Artificial Intelligence 21 min read

ReAct, Plan‑Execute, and Reflection: How Continuous Loops Make Agent Architecture Crucial

While a single LLM call is a stateless function, real‑world tasks require dynamic information gathering, hypothesis testing, and iterative refinement, so agents must operate in a continuous loop; the article analyzes core patterns such as ReAct, Plan‑Execute, Reflection, Multi‑Agent and HITL, highlighting state management, cost, debugging, and observability challenges.

AI Engineer Programming

May 17, 2026

ReAct, Plan‑Execute, and Reflection: How Continuous Loops Make Agent Architecture Crucial

Agent Loop

Calling an LLM is a stateless function: it receives an input, produces an output, and terminates. The limitation of a single call is not model capability but isolation from the external world—once the prompt is fixed, the output cannot be altered by intermediate state.

Many real‑world tasks require dynamic information acquisition, hypothesis verification, and strategy adjustment. These tasks exhibit three structural challenges:

Incomplete information : not all required data can be packed into the initial prompt; the system must query during execution.

Step dependencies : the result of one step determines the direction of the next, so the full execution path is unknown beforehand.

Vague goals : user intent often needs clarification through feedback loops.

The minimal Agent Loop therefore consists of:

LLM receives the current state.

LLM outputs the next action.

The action is executed, producing a new state.
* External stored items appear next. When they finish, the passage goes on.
/-- For a request that the shared checks let go on: CHANGE_SUBMIT keeps a set that passes the checks and answers its ID, answers
the status of one that fails, and BAD_COMMAND where its own fields are not legal; GOVERNOR_SET keeps its bounds for the coming
step 7, which answers OK and accepts them where they are legal, and answers BAD_COMMAND where not; BIST_RUN tests a free unit,
and is BAD_COMMAND, DEBUG_LOCKED or NOT_PERMITTED where it may not; a unit's retirement waits for the coming seam; a link is
enabled again; TIMING_SET, PORT_SET and NETWORK_SET take their settings, or are BAD_COMMAND; LINK_SET answers the status of a
change that may not be made and makes none, and else takes an allow list, a mode, for which the link goes DOWN, or a grant,
which waits for the coming step 5. TALLY_ACK raises the acknowledged SEQs and never lowers them; CHECKPOINT starts a signature,
waits for one in progress, or is ROOT_LOST. The end of a signature makes its entries readable. -/
def Obligations.ManagementSettingsAct : Prop :=
  ∀ (s : State) (r : GmpReq), Shaped s →
    (∀ force set, GmpOk s r operate (setHasMap set) false false →
      let legal : Prop := r.body = leBytes 1 (b2n force) ++ zeros 7 ++ set
      let x := submitMgmt (useNonce s r (setHasMap set)) set force (some (r.channel, r.requestId))
      (legal → x.1 = .ok → ∃ s' c, exec (.gmpChangeSubmit r force set) s = .next s' ∧ c ∈ s'.sets ∧ c.id = s.nextSet ∧ c.mgmt = true ∧
        c.forced = force ∧ c.state = .waiting ∧ s'.map = s.map ∧ s'.table = s.table ∧
        Answered s s' r (if c.phases.length = 2 then .staged else .ok) (setUnits x.2 c).flatten) ∧
      (legal → ∀ st, x.1 = st → st ≠ .ok → ∃ s', exec (.gmpChangeSubmit r force set) s = .next s' ∧ Answered s s' r st [] ∧ s'.sets = s.sets) ∧
      (¬ legal → ∃ s', exec (.gmpChangeSubmit r force set) s = .next s' ∧ Answered s s' r .badCommand [] ∧
        s' = { s with mgmt := s'.mgmt, outbox := s'.outbox })) ∧
    (∀ b, GmpOk s r operate false false false →
      exec (.governorSet r b) s = .next { s with gov := { s.gov with askedBounds := s.gov.askedBounds ++ [(r.channel, r.requestId, b)] } }) ∧
    (∀ b, s.gov.askedBounds = [(r.channel, r.requestId, b)] → chanOpen s r.channel = true →
      Answered s (acceptBounds s) r (if boundsOk s b then .ok else .badCommand) [] ∧
      (acceptBounds s).gov = { s.gov with askedBounds := [], pendingBounds := if boundsOk s b then [b] else [] }) ∧
    (∀ u code, GmpOk s r operate false false false →
      (testOk u code = false → exec (.gmpBistRun r u code) s = .next (gmpAnswer s r .badCommand [])) ∧
      (testOk u code = true → (∃ x ∈ bistRes u, lockedRes s x = true) → exec (.gmpBistRun r u code) s = .next (gmpAnswer s r .debugLocked [])) ∧
      (testOk u code = true → (∀ x ∈ bistRes u, lockedRes s x = false) →
        (bistFree s u = false → exec (.gmpBistRun r u code) s = .next (gmpAnswer s r .notPermitted [])) ∧
        (bistFree s u = true → ∃ s', exec (.gmpBistRun r u code) s = .next s' ∧ s'.outbox = s.outbox ∧
          s'.bists = s.bists ++ [{ unit := u, code, gmp := some (r.channel, r.requestId), stage := 2 }]))) ∧
    (∀ u, GmpOk s r operate false false false →
      let there : Prop := unitExists u = true ∧ 0 < u.kind.toNat ∧ u.kind.toNat ≤ 0x0B
      (there → unitGone s u = false → ∃ s', exec (.unitRetire r u) s = .next s' ∧ (u, 2) ∈ s'.units.failing ∧ Answered s s' r .ok []) ∧
      (there → unitGone s u = true → exec (.unitRetire r u) s = .next (gmpAnswer s r .ok [])) ∧
      (¬ there → exec (.unitRetire r u) s = .next (gmpAnswer s r .badCommand []))) ∧
    (∀ n, GmpOk s r operate false false false → ∃ s', exec (.linkReenable r n) s = .next s' ∧ (linkOf s' n).held = false ∧
      (linkOf s' n).flaps = [] ∧ (linkOf s' n).state = (linkOf s n).state ∧
      ((linkOf s n).state = .down → (linkOf s' n).lanes = 8 ∧ (linkOf s' n).laneFaults = 0) ∧
      ((linkOf s n).state ≠ .down → (linkOf s' n).lanes = (linkOf s n).lanes) ∧ Answered s s' r .ok []) ∧
    (∀ m d n p, GmpOk s r operate false false false → ∃ s', exec (.timingSet r m d n p) s = .next s' ∧ Answered s s' r .ok [] ∧
      s'.timing.mode = m ∧ s'.timing.domain = d ∧ s'.timing.deviceNo = n ∧ s'.timing.priority = p ∧
      s'.flash = { s.flash with mode := m, domain := d, deviceNo := n, priority := p } ∧ s'.beat = s.beat) ∧
    (∀ x8 l, GmpOk s r operate false false false →
      (l.length = 8 → exec (.portSet r x8 l) s = .next (gmpAnswer { s with flash := { s.flash with x8, assign := l } } r .ok [])) ∧
      (l.length ≠ 8 → exec (.portSet r x8 l) s = .next (gmpAnswer s r .badCommand []))) ∧
    (∀ items, GmpOk s r security true false false →
      let few : Prop := ((List.finRange 12).filter fun k => modeAfter s items k == .intake).length ≤ 4
      let waits := fun (x : PendRule) => ∃ s', exec (.linkSet r items) s = .next s' ∧
        s' = { s with mgmt := s'.mgmt, pendRules := s.pendRules ++ [x] } ∧ s'.mgmt.allow = s.mgmt.allow
      (∀ st, (items.findSome? (linkItemBad s) = some st ∨ (items.findSome? (linkItemBad s) = none ∧ ¬ few ∧ st = .notPermitted)) →
        ∃ s', exec (.linkSet r items) s = .next s' ∧ Answered s s' r st [] ∧ s' = { s with mgmt := s'.mgmt, outbox := s'.outbox } ∧
          s'.mgmt.allow = s.mgmt.allow) ∧
      (∀ ds, items = [.allowList ds] → few → (∀ d ∈ ds, List.length d = 48) →
        ∃ s', exec (.linkSet r items) s = .next s' ∧ s'.mgmt.allow = ds ∧ s'.links = s.links ∧ Answered s s' r .ok []) ∧
      (∀ n m, items = [.mode n m] → few → (m = (linkOf s n).mode ∨ carriesCombined s n = false) →
        ∃ s', exec (.linkSet r items) s = .next s' ∧ (linkOf s' n).mode = m ∧ (m = (linkOf s n).mode → s'.links = s.links) ∧
          (m ≠ (linkOf s n).mode → (linkOf s' n).state = .down) ∧ (∀ k, k ≠ n → linkOf s' k = linkOf s k) ∧ Answered s s' r .ok []) ∧
      (∀ t d x, items = [.grant t d x] → few → live s t = true → isConf s t = false →
        waits (.grant (some (r.channel, r.requestId)) t d x true)) ∧
      (∀ t d x, items = [.ungrant t d x] → few → live s t = true → waits (.grant (some (r.channel, r.requestId)) t d x false))) ∧
    (GmpOk s r (if r.channel == .board then anyRole else operate) false true false →
      ∀ b, (netOf r.body = some b → ∃ s', exec (.networkSet r b) s = .next s' ∧ s'.flash = { s.flash with net := some b } ∧ Answered s s' r .ok [] ∧
          s'.mgmt.tls = if netKey s.flash.net = netKey (some b) then s.mgmt.tls else []) ∧
        (netOf r.body ≠ some b → exec (.networkSet r b) s = .next (gmpAnswer s r .badCommand []))) ∧
    (∀ q, GmpOk s r audit true false false → ∃ s', exec (.tallyAck r q) s = .next s' ∧
      s'.tally = { s.tally with acked := max s.tally.acked (min (q + 1) s.tally.next) } ∧ Answered s s' r .ok []) ∧
    (GmpOk s r audit false false false →
      (rootOk s = false → exec (.checkpoint r) s = .next (gmpAnswer s r .rootLost [])) ∧
      (rootOk s = true → s.tally.signing = none → ∃ s', exec (.checkpoint r) s = .next s' ∧ s'.tally.signing.isSome = true ∧
        s.tally.next + 2 ≤ s'.tally.next ∧ s'.outbox = s.outbox) ∧
      (rootOk s = true → s.tally.signing ≠ none → ∃ s', exec (.checkpoint r) s = .next s' ∧ s'.tally = s.tally ∧
        s'.mgmt.cpWait = s.mgmt.cpWait ++ [(r.channel, r.requestId)])) ∧
    (running s = true →
      (s.tally.signing ≠ none → s.mgmt.cpWait = [] → ∃ s', exec .checkpointSigned s = .next s' ∧
        s'.tally = { s.tally with signing := none } ∧ tallyReadable s'.tally = s.tally.next) ∧
      (s.tally.signing ≠ none → s.mgmt.cpWait ≠ [] → ∃ s', exec .checkpointSigned s = .next s' ∧ s'.mgmt.cpWait = [] ∧
        (rootOk s = true → s'.tally.signing.isSome = true ∧ s.tally.next + 2 ≤ s'.tally.next ∧ s'.mgmt.cpGmp = s.mgmt.cpWait) ∧
        (rootOk s = false → s'.tally = { s.tally with signing := none } ∧ s'.mgmt.cpGmp = [])) ∧
      (s.tally.signing = none → exec .checkpointSigned s = .next s) ∧
      (checkpointDue s = true → rootOk s = true → s.tally.signing = none →
        ∃ s', exec .tallyCheckpointAuto s = .next s' ∧ s'.tally.signing.isSome = true ∧ s.tally.next + 2 ≤ s'.tally.next) ∧
      (checkpointDue s = false → exec .tallyCheckpointAuto s = .next s))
The new state becomes the input for the next LLM call.

The loop repeats until a termination condition is satisfied. Cost shifts from a per‑call basis to the cumulative cost of the entire loop because each iteration adds the full history to the context, increasing token length. Debugging requires reconstructing the whole execution trace: every LLM input, decision, tool result, and state transition.
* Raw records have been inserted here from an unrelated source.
/-- Settles O35: a request that passes its checks and has an order arrives at once, so a Reel command is its `reelApply`, and an
ATOMIC the requests of `tileStep_atomic_ok` one after another. -/
theorem reelAndAtomicRequestsUpdateMemory : Obligations.ReelAndAtomicRequestsUpdateMemory := by
  intro s g ti f r w rest ⟨_, hwf⟩ hrun hf hfault hcycles hr hops
  have hhead : AtHead s g ti f r w rest := ⟨hf, hr, hops⟩
  refine ⟨fun hwaits => ?_, fun hheld hawaits => ⟨fun hop => ?_, fun hop => ?_⟩⟩
  · have hstep := tileStep_waits hhead (by rcases hwaits with h | h <;> simp [h])
    exact ⟨fun hop => by rw [exec_reelCommand hrun hhead hop, hstep], fun hop => by rw [exec_atomicRequest hrun hhead hop, hstep]⟩
  · have hgo : MayGo s f r w := ⟨hfault, hcycles, hheld, hawaits⟩
    intro c x op ty ew elems out clear
    rw [exec_reelCommand hrun hhead hop]
    refine ⟨fun st hst => ?_, fun _ hcheck horder => ⟨fun hunit => ?_, fun hunits => ⟨fun hclean hclear => ?_, fun i a hi ha hbad => ?_⟩⟩⟩
    · obtain ⟨f', hend⟩ := figFault_ends hf hfault st
      exact ⟨_, f', rfl, by rwa [reel_refused hhead hgo hop hst]⟩
    · obtain ⟨f', hend⟩ := figFault_ends hf hfault .unitFailed
      exact ⟨_, f', rfl, by rwa [reel_fails hhead hgo hop hcheck horder (reelApply_unitFailed hunit)]⟩
    · obtain ⟨hreads, hwrite⟩ := hclear
      obtain ⟨f', hfig, hnone, hmem⟩ :=
        reel_ends hhead hgo hop hcheck horder (figs_devWrite ..) (reelApply_ok hunits hclean hreads hwrite)
      have helems : (x.1.map fun a => devRead s a.1 a.2).map (fun b => (chunks ew b).map leNat) = elems := List.map_map ..
      have hout : reelOut c (x.1.map fun a => devRead s a.1 a.2) = (out.map (leBytes ew)).flatten :=
        congrArg (fun l => (((upto (x.2.2 / ew)).map (reelOutElem c l)).map (leBytes ew)).flatten) helems
      exact ⟨_, f', rfl, hfig, hnone, by rw [hmem, hout]⟩
    · have happly : reelApply s f ti c = (some .dataLost, (reelApply s f ti c).2) := Prod.ext (reelApply_poisoned hunits hi ha hbad) rfl
      have hfig : figOf (reelApply s f ti c).2 g = some f := (figOf_of_figs (figs_reelApply ..) g).trans hf
      obtain ⟨f', hend, hst, -⟩ := figFault_ends hfig hfault .dataLost
      exact ⟨_, f', rfl, by rwa [reel_fails hhead hgo hop hcheck horder happly], hst⟩
  · have hgo : MayGo s f r w := ⟨hfault, hcycles, hheld, hawaits⟩
    intro ty ew kind a reqs
    rw [exec_atomicRequest hrun hhead hop]
    refine ⟨fun y st hy hst => ?_, fun _ hapart hready => ⟨fun hclean => ?_, fun y hy hbad => ?_⟩⟩
    · obtain ⟨l, hl, hzero⟩ := zipIdx_of_head_zipIdx hy
      obtain ⟨f', hend⟩ := figFault_ends hf hfault st
      exact ⟨_, f', rfl, by rwa [atomic_refused hhead hgo hop hl (by rwa [hzero])]⟩
    · rw [tileStep_atomic_ok hhead hgo hop hapart hready hclean]
      refine ⟨_, _, _, rfl, figOf_modTile (figOf_atomsAfter _ _ _ hf) _, hfault, tiles_withTile hr _, ?_, mem_atomsDone _ _ _ hwf⟩
      rw [hops]; rfl
    · obtain ⟨l, hl, hzero⟩ := zipIdx_of_head_zipIdx hy
      obtain ⟨s', hstep, hfigs⟩ := atomic_poisoned hhead hgo hop hl (hready y (List.mem_of_mem_head? hy)) (by rwa [hzero])
      obtain ⟨f', hend, hst, -⟩ := figFault_ends ((figOf_of_figs hfigs g).trans hf) hfault .dataLost
      exact ⟨_, f', rfl, by rwa [hstep], hst⟩
end

section
/-! What a link has received under sending and under the header of a flit (R342 to R351). -/

namespace Sys2Proof.Machine

/-- What reception goes by on a link: its state and mode, the SEQ expected, and the messages that have come, whole or in part. -/
def received (l : Link) : LinkState × LinkMode × Nat × List InMsg × List InMsg := (l.state, l.mode, l.expSeq, l.partials, l.inbox)

section
variable {s : State} {n : LinkIx}

theorem received_modLink {g : Link → Link} (h : received (g (linkOf s n)) = received (linkOf s n)) (m : LinkIx) :
    received (linkOf (modLink s n g) m) = received (linkOf s m) := by
  simp only [linkOf, modLink, getD_modify] at h ⊢
  split
  next hm =>
    obtain ⟨hm, -⟩ := hm
    rwa [hm] at h
  · rfl

theorem received_replaceKeys (s : State) (n m : LinkIx) : received (linkOf (replaceKeys s n) m) = received (linkOf s m) := by
  unfold replaceKeys
  dsimp only
  split
  · exact received_modLink (n := n) (by rfl) m
  · rfl

/-- A flit that comes in replaces the link's keys where that is due, and then changes what reception does not go by. -/
theorem flitIn_inv (p : State → Prop) (hkeys : p (replaceKeys s n))
    (hmod : ∀ (s : State) (g : Link → Link), (∀ l, received (g l) = received l) → p s → p (modLink s n g)) (flit : Bytes) :
    p (flitIn s n flit).2 := by
  have hite {c : Prop} [Decidable c] {x y : Bool × State} (hx : p x.2) (hy : p y.2) : p (if c then x else y).2 := by split <;> assumption
  have hctr := hmod _ (fun l => { l with rx := { l.rx with ctr := l.rx.ctr + 1 } }) (fun _ => rfl) hkeys
  have hheader (s : State) (h : p s) := hmod s (fun l => headerIn l flit) (fun _ => rfl) h
  have hfails := hmod _ (fun l => { l with tagFails := l.tagFails + 1 }) (fun _ => rfl) hctr
  unfold flitIn
  refine hite hkeys (hite (hite hctr (hite ?_ (hite ?_ (hite (hheader _ hctr) hfails)))) (hite (hheader _ hkeys) hkeys))
  · dsimp only
    split
    · exact hheader _ hctr
    · exact hctr
  · dsimp only
    split
    · exact hheader _ hctr
    · exact hctr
ReAct (Reasoning + Acting)

ReAct interleaves reasoning and tool use in a single sequence to avoid hallucinations from static knowledge and to keep tool selection grounded in explicit thought. It cycles through three phases:

Thought : the model writes its current understanding and the logic for the next decision.

Action : the model selects a tool and supplies parameters.
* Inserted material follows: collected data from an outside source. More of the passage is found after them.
-- ==== Sys2Proof/Machine/Codec.lean ====
section
/-! DEFINITION. The transcoder's arithmetic: narrowing and expanding (09_link_transcoder.md R249 to R253), the
sparse-run codec (R261 to R263), the rescale of a reduced block (R256), segments as bytes (R248), and the flit code
of 12_rack_fabric.md R329 and R330. -/

namespace Sys2Proof.Machine

/-! ## Native elements -/

/-- Bytes of a native element: BF16 or FP32 (R247). -/
def nativeWidth (native : Nat) : Nat := if native = 0 then 2 else 4

/-- The value of a native element; a subnormal reads as 0 (R250). -/
def nativeVal (native : Nat) (bs : List Byte) : Fp :=
  if native = 0 then fpOfBf16 (fromLe bs) else fpOf32 (fromLe bs)

/-- A list split into pieces of n, the last one shorter. -/
def pieces {α : Type} (n : Nat) (l : List α) : List (List α) := chunks n (l.length / n + 1) l |>.filter (fun c => !c.isEmpty)

/-- A list brought to n elements. -/
def padTo {α : Type} (n : Nat) (z : α) (l : List α) : List α := l.take n ++ List.replicate (n - l.length) z

/-! ## Narrowing (R250, R251) -/

/-- What narrowing gives: wire bytes, clipped elements, blocks or groups sent as NaN. -/
structure Narrowed where
  bytes   : List Byte
  clipped : Nat
  nans    : Nat
deriving DecidableEq, Repr

/-- Is a value NaN or infinite. -/
def notFinite : Fp → Bool
  | .fin _ _ _ => false
  | _ => true

/-- The largest magnitude of a list of finite values, as a non-negative value. -/
def amaxOf (xs : List Fp) : Fp :=
  xs.foldl (fun a x => match x with
    | .fin _ m e => if m = 0 then a else fpMax a (.fin false m e)
    | _ => a) fpZero

/-- emax of an MX wire format (R249). -/
def wireEmax (wire : Nat) : Int := if wire = 1 then 8 else if wire = 2 then 15 else if wire = 4 then 2 else 0

/-- elem of R250: the element code of mag · 2^exp with a sign, and whether it was clipped. -/
def mxElem (wire : Nat) (neg : Bool) (mag : Nat) (exp : Int) : Nat × Bool :=
  if wire = 3 then
    let q := roundNat mag (exp + 6)
    let c := min q 127
    (if neg && c != 0 then 256 - c else c, decide (127 < q))
  else
    let r := if wire = 1 then elemCode 3 (-6) 0x7E mag exp
             else if wire = 2 then elemCode 2 (-14) 0x7B mag exp
             else elemCode 1 0 0x7 mag exp
    ((if neg then (if wire = 4 then 8 else 128) else 0) + r.1, r.2)

/-- An MX block: scale byte, element codes, clipped count, NaN block (R250). `fixedE` is FIXED_E of a REDUCE stream. -/
def mxBlock (wire : Nat) (fixedE : Option Nat) (xs : List Fp) : Nat × List Nat × Nat × Bool :=
  if xs.any notFinite then (fixedE.getD 0xFF, xs.map (fun _ => 0), 0, true)
  else
    match amaxOf xs with
    | .fin _ m e =>
      let auto := if m = 0 then 0
        else (max 0 (min 254 ((m.log2 : Int) + e - wireEmax wire + 127))).toNat
      let scale := fixedE.getD auto
      let qs := xs.map (fun x => match x with
        | .fin neg mg ex => if m = 0 then (0, false) else mxElem wire neg mg (ex + 127 - (scale : Int))
        | _ => (0, false))
      (scale, qs.map Prod.fst, (qs.filter Prod.snd).length, false)
    | _ => (0, xs.map (fun _ => 0), 0, false)

/-- num / den rounded to the nearest integer, ties to even. -/
def roundRat (num den : Nat) : Nat :=
  if den = 0 then 0
  else
    let q := num / den
    let r := num % den
    if decide (den < 2 * r) || (2 * r == den && q % 2 == 1) then q + 1 else q

/-- |x| ≤ n · 2^k for a finite magnitude mag · 2^exp. -/
def magLe (mag : Nat) (exp : Int) (n : Nat) (k : Int) : Bool :=
  if k ≤ exp then decide (mag * 2 ^ (exp - k).toNat ≤ n) else decide (mag ≤ n * 2 ^ (k - exp).toNat)

/-- SHIFT of a dynamic KQ-INT8 group: the smallest from −128 to 127 that covers amax, or 127 (R251). -/
def kqShiftFor (mag : Nat) (exp : Int) (scale : Nat) : Int :=
  match (List.range 256).find? (fun (i : Nat) => magLe mag exp (127 * scale) ((i : Int) - 128)) with
  | some i => (i : Int) - 128
  | none => 127

/-- A KQ-INT8 element: q with clipping (R251). -/
def kqElem (scale : Nat) (shift : Int) (neg : Bool) (mag : Nat) (exp : Int) : Nat × Bool :=
  let q := if shift ≤ exp then roundRat (mag * 2 ^ (exp - shift).toNat) scale
           else roundRat mag (scale * 2 ^ (shift - exp).toNat)
  let c := min q 127
  (if neg && c != 0 then 256 - c else c, decide (127 < q))

/-- Settings that narrowing reads. -/
structure NarrowCfg where
  wire      : Nat
  fixedE    : Option Nat := none
  kqDynamic : Bool := false
  kqScale   : Nat := 1
  kqShift   : Int := 0
deriving DecidableEq, Repr

/-- Nibbles packed two to a byte, the even element low (R252). -/
def packNibbles : List Nat → List Nat
  | a :: b :: r => (a + 16 * b) :: packNibbles r
  | [a] => [a]
  | [] => []

/-- A byte list of numbers below 256. -/
def toBytes (l : List Nat) : List Byte := l.map (fun n => BitVec.ofNat 8 n)

/-- One group of 256 elements on the wire (R252). -/
def narrowGroup (cfg : NarrowCfg) (xs : List Fp) : Narrowed :=
  let xs := padTo 256 fpZero xs
  if cfg.wire = 5 then
    if xs.any notFinite then
      let shift : Byte := if cfg.kqDynamic then Config.kqNanShift else BitVec.ofInt 8 cfg.kqShift
      ⟨toBytes [cfg.kqScale % 256, cfg.kqScale / 256] ++ [shift, 0]
        ++ toBytes (List.replicate 256 0), 0, 1⟩
    else
      let shift := match amaxOf xs with
        | .fin _ m e => if cfg.kqDynamic then kqShiftFor m e cfg.kqScale else cfg.kqShift
        | _ => cfg.kqShift
      let qs := xs.map (fun x => match x with
        | .fin neg m e => if m = 0 then (0, false) else kqElem cfg.kqScale shift neg m e
        | _ => (0, false))
      ⟨toBytes [cfg.kqScale % 256, cfg.kqScale / 256] ++ [BitVec.ofInt 8 shift, 0] ++ toBytes (qs.map Prod.fst),
        (qs.filter Prod.snd).length, 0⟩
  else
    let bs := (pieces 32 xs).map (mxBlock cfg.wire cfg.fixedE)
    let codes := (bs.map (fun b => b.2.1)).flatten
    ⟨toBytes (bs.map Prod.fst) ++ toBytes (if cfg.wire = 4 then packNibbles codes else codes),
      (bs.map (fun b => b.2.2.1)).sum, (bs.filter (fun b => b.2.2.2)).length⟩

/-- A run of native elements narrowed, group by group (R250 to R252). -/
def narrow (cfg : NarrowCfg) (xs : List Fp) : Narrowed :=
  ((pieces 256 xs).map (narrowGroup cfg)).foldl
    (fun a g => ⟨a.bytes ++ g.bytes, a.clipped + g.clipped, a.nans + g.nans⟩) ⟨[], 0, 0⟩

/-! ## Expansion (R253) -/

/-- Wire bytes of a group (R249). -/
def groupBytes (wire : Nat) : Nat := if wire = 4 then 136 else if wire = 5 then 260 else 264

/-- Wire bytes of the body that narrows a number of elements. -/
def narrowLen (wire elems : Nat) : Nat := ceilDiv elems 256 * groupBytes wire

/-- A value scaled by 2^k. -/
def fpScale (x : Fp) (k : Int) : Fp :=
  match x with
  | .fin neg m e => .fin neg m (e + k)
  | y => y

/-- An INT8 code as a value. -/
def fpOfInt8 (b : Nat) : Fp := if b < 128 then .fin false b 0 else .fin true (256 - b) 0

/-- The values of one group on the wire, 256 of them. -/
def expandGroup (wire : Nat) (g : List Nat) : List Fp :=
  if wire = 5 then
    let scale := g.getD 0 0 + 256 * g.getD 1 0
    let shift := signed 8 (g.getD 2 0)
    ((g.drop 4).take 256).map (fun q => match fpOfInt8 q with
      | .fin neg m e => .fin neg (m * scale) (e + shift)
      | y => y)
  else
    let codes := if wire = 4 then (((g.drop 8).take 128).map (fun b => [b % 16, b / 16])).flatten else (g.drop 8).take 256
    (List.range 256).map (fun i =>
      let e := g.getD (i / 32) 0
      if e = 0xFF then .nan
      else
        let c := codes.getD i 0
        let v := if wire = 1 then fpOfE4m3 c else if wire = 2 then fpOfE5m2 c
                 else if wire = 3 then fpScale (fpOfInt8 c) (-6) else fpOfE2m1 c
        fpScale v ((e : Int) - 127))

/-- A magnitude at or above 2^128 becomes an infinity, one below 2^−126 becomes +0 (R253). -/
def expandClamp (x : Fp) : Fp :=
  match x with
  | .fin neg m e =>
    if belowPow m e (-126) then fpZero
    else if belowPow m e 128 then .fin neg m e else .inf neg
  | y => y

/-- The native bytes of an expanded value. -/
def nativeBytes (native : Nat) (x : Fp) : List Byte :=
  if native = 0 then toLe 2 (fpToBf16 (expandClamp x)) else toLe 4 (fpTo32 (expandClamp x))

/-- A narrowed body expanded to n native bytes (R253). -/
def expandBody (wire native : Nat) (body : List Byte) (n : Nat) : List Byte :=
  let vals := ((pieces (groupBytes wire) (body.map BitVec.toNat)).map (expandGroup wire)).flatten
  ((vals.map (nativeBytes native)).flatten).take n

/-! ## The sparse-run codec (R261 to R263) -/

/-- Element width in bytes of a WIDTH code; none where it is reserved. -/
def codecWidth (w : Nat) : Option Nat := if w = 0 then some 1 else if w = 1 then some 2 else if w = 2 then some 4 else none

/-- Exponent field of a BF16 or FP32 element. -/
def expField (w v : Nat) : Nat := if w = 2 then bits v 14 7 else bits v 30 23

/-- Mantissa bits of MODE 2. -/
def modeM (w : Nat) : Nat := if w = 2 then 7 else 23

/-- The fields of MODE 2 as one bit stream. -/
def fieldStream (w base : Nat) (vs : List Nat) : Nat :=
  let m := modeM w
  let f := m + 5
  ((vs.zip (List.range vs.length)).map (fun e =>
    ((e.1 / 2 ^ (8 * w - 1)) * 2 ^ (4 + m) + (expField w e.1 - base) * 2 ^ m + e.1 % 2 ^ m) * 2 ^ (e.2 * f))).sum

/-- A 256-byte block coded as the encoder of R262 chooses. -/
def encodeBlock (wcode : Nat) (expDelta : Bool) (blk : List Byte) : List Byte :=
  let w := (codecWidth wcode).getD 1
  let es := (pieces w blk).map fromLe
  let nz := es.filter (· != 0)
  let ne := 256 / w
  let hdr := fun (mode base : Nat) => toBytes [mode + 4 * wcode, base]
  if nz.isEmpty then hdr 3 0
  else
    let bitmap := toLe (ne / 8) (((es.zip (List.range ne)).map (fun e => if e.1 = 0 then 0 else 2 ^ e.2)).sum)
    let exps := nz.map (expField w)
    let base := exps.foldl min (exps.headD 0)
    let eligible := expDelta && w != 1 && exps.all (fun e => decide (e ≤ base + 15))
    let len1 := 2 + ne / 8 + nz.length * w
    let len2 := 2 + ne / 8 + ceilDiv (nz.length * (modeM w + 5)) 8
    if 258 ≤ len1 ∧ (!eligible ∨ 258 ≤ len2) then hdr 0 0 ++ blk
    else if len1 ≤ len2 ∨ !eligible then hdr 1 0 ++ bitmap ++ (nz.map (toLe w)).flatten
    else hdr 2 base ++ bitmap ++ toLe (ceilDiv (nz.length * (modeM w + 5)) 8) (fieldStream w base nz)

/-- A body coded block by block, the last one padded with zeros. -/
def encodeBody (wcode : Nat) (expDelta : Bool) (body : List Byte) : List Byte :=
  ((pieces 256 body).map (fun b => encodeBlock wcode expDelta (padTo 256 0 b))).flatten

/-- The elements that a bitmap places: the next listed value where the bit is set, else 0. -/
def spread : List Bool → List Nat → List Nat
  | [], _ => []
  | true :: bs, v :: vs => v :: spread bs vs
  | true :: bs, [] => 0 :: spread bs []
  | false :: bs, vs => 0 :: spread bs vs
Observation : the tool’s result is appended to the context for the next Thought.

Thought both records and plans, making the process auditable. Production issues:

Infinite‑loop risk when the model cannot reliably judge task completion. Mitigation: hard iteration limits (e.g., max 10–20 steps) and time‑ or cost‑based circuit breakers.

Per‑step LLM cost. When the number of steps is predictable, the waste motivates a Plan‑Execute split.

Plan and Execute

Plan‑Execute separates cognition into a global planning phase and an execution phase.

Planner decomposes the whole task into an ordered list of sub‑tasks, each with explicit input dependencies and expected output formats.

Executor processes each sub‑task. Depending on the sub‑task, the executor may run a ReAct loop, make a single tool call, or execute deterministic code.

The planning phase requires a strong model for complex reasoning; execution can use weaker, cheaper models or pure code. The main production challenge is plan fragility: assumptions made during planning may be falsified at runtime (unexpected tool output formats, API failures, newly discovered constraints). Mitigation strategies:

Encode conditional branches explicitly in the plan.

Trigger re‑planning only on critical sub‑task failure to avoid semantic drift.

Reflection

Transformer decoders generate tokens autoregressively and cannot revisit earlier output. Reflection adds a separate reasoning pass after generation:

Generate: the model produces an answer.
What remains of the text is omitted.